◆ What the task asks: Tally the lines below that include "SMap" and give only the total.

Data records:
-- ==== Sys2Proof/Machine/Matrix.lean ====
section
/-! DEFINITION. The matrix engine and the accumulator store (R205 to R223, R266, R267), opcodes 0x180 to 0x186, 0x189 to 0x18B. -/
namespace Sys2Proof.Machine

/-- Where a team keeps the slot that a round names: the second core of a pair has slots of its own (R255). -/
def slotKey (t : Team) (r : Round) (slot : Nat) : Nat := if t.pair && r.core != t.core then 512 + slot else slot

/-- A cleared slot (R220): zeros with consistent checksums. -/
def Tile.zero : Tile := { vals := [], rows := [], cols := [], stuck := [] }
def Team.tile (t : Team) (key : Nat) : Tile := SMap.get t.slots Tile.zero key

/-- A pattern as the storage of element i returns it: stuck bits win. -/
def forceBits (stuck : List (Nat × Nat × Bool)) (i : Nat) (x : BitVec 32) : BitVec 32 :=
  stuck.foldl (fun x b =>
    if b.1 == i then
      let bit := BitVec.ofNat 32 (2 ^ b.2.1)
      if b.2.2 then x ||| bit else x &&& ~~~bit
    else x) x

/-- Element i = 64m + n of a tile. -/
def Tile.get (t : Tile) (i : Nat) : BitVec 32 := forceBits t.stuck i (t.vals.getD i 0)

/-- Row and column sums of 32-bit patterns (R222). -/
def rowSum (f : Nat → BitVec 32) (m : Nat) : BitVec 32 := (List.range 64).foldl (fun acc n => acc + f (64 * m + n)) 0
def colSum (f : Nat → BitVec 32) (n : Nat) : BitVec 32 := (List.range 64).foldl (fun acc m => acc + f (64 * m + n)) 0

/-- A slot after a write of all its elements: the sums are those of the patterns written (R222). DEDUCED: log entry 39. -/
def Tile.write (t : Tile) (vals : List (BitVec 32)) : Tile :=
  { vals := vals, rows := (List.range 64).map (rowSum (fun i => vals.getD i 0))
    cols := (List.range 64).map (colSum (fun i => vals.getD i 0)), stuck := t.stuck }

/-- The 4,096 elements of a new tile, row by row. -/
def tileVals (f : Nat → Nat → Nat) : List (BitVec 32) :=
  (List.range 4096).map (fun i => BitVec.ofNat 32 (f (i / 64) (i % 64)))

/-- Replaces a slot of a round's team. -/
def State.setTile (s : State) (r : Round) (slot : Nat) (x : Tile) : State :=
  s.modTeam r (fun t => { t with slots := SMap.set t.slots (slotKey t r slot) x })

/-- Information word of ACC_LASTING for a fenced slot: the slot with the fenced flag. -/
def fencedInfo (slot : Nat) : Word := BitVec.ofNat 64 (slot + 2 ^ 16)

/-- The slots that n handles from h name (R208), after the checks of R208 and R222. DEDUCED: log entry 34. The trap of a fenced slot comes
right after that of a handle, before every other check of the instruction. DESIGN CHOICE: log entry 76. -/
def withSlots (s : State) (r : Round) (m : Mask) (h n : Nat) (k : List Nat → Res) : Res :=
  let t := s.teamOf r
  let slots := (List.range n).map (fun i => (r.abase.toNat + h + i) % 2 ^ 64)
  if slots.any (fun x => decide (t.acc ≤ x)) then takeTrap s r 0x41 (BitVec.ofNat 64 h) r.abase (BitVec.ofNat 64 t.acc) m
  else
    match slots.find? (fun x => t.fenced.contains (slotKey t r x)) with
    | some x => takeTrap s r 0x42 (fencedInfo x) 0 0 m
    | none => k slots

/-- The check of a partial slot (R209). -/
def withPartial (s : State) (r : Round) (m : Mask) (z : Nat) (k : PartialSlot → Res) : Res :=
  let n := (s.teamOf r).zslots
  if n ≤ z then takeTrap s r 0x41 (BitVec.ofNat 64 z) r.abase (BitVec.ofNat 64 n) m
  else k (r.parts.getD z { pending := false, fa := 0, fb := 0, ka := 0, kb := 0, vals := [] })

/-- Pending mask of a round's partial slots (R218, R231). -/
def Round.pendingMask (r : Round) : Nat := r.parts.zipIdx.foldl (fun acc p => if p.1.pending then acc + 2 ^ p.2 else acc) 0

/-- SCALE_DESYNC (R231): FIFO bytes, pending mask, and the partial slot that MMAB.z or SCACC names (R215, R217). DEDUCED: log entry 7. -/
def scaleDesync (s : State) (r : Round) (m : Mask) (slot : Nat) : Res :=
  takeTrap s r 0x40 (BitVec.ofNat 64 r.fifo.length) (BitVec.ofNat 64 r.pendingMask) (BitVec.ofNat 64 slot) m

/-- Format and k fields of a block instruction as one number: FA, FB, k_A - 2, k_B - 2. -/
def formatCode (fa fb ka kb : Nat) : Word := BitVec.ofNat 64 (fa + 2 ^ 3 * fb + 2 ^ 6 * ka + 2 ^ 9 * kb)

/-- FORMAT of a partial slot (R231): its formats, and those of the instruction. -/
def partialFormat (s : State) (r : Round) (m : Mask) (p : PartialSlot) (fa fb ka kb : Nat) : Res :=
  takeTrap s r 0x43 (formatCode p.fa p.fb p.ka p.kb) (formatCode fa fb ka kb) 0 m

/-- The check of a block or tile of n bytes at a scratchpad address (R213, R220). -/
def withTileArea (s : State) (r : Round) (m : Mask) (a : Word) (n : Nat) (k : Res) : Res :=
  if a.toNat % 64 != 0 then takeTrap s r 0x21 a 0 0 m else withArea s r m a n k

/-- Element (m, k) of a fragment under the canonical placement (R206). -/
def fragElem (es width : Nat) (frag : List Lanes) (m k : Nat) : Nat :=
  let q := 64 / es
  elem es (laneOf (frag.getD (k / q + 32 / q * (m / width)) []) (m % width)) (k % q)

◆ Expected answer: 2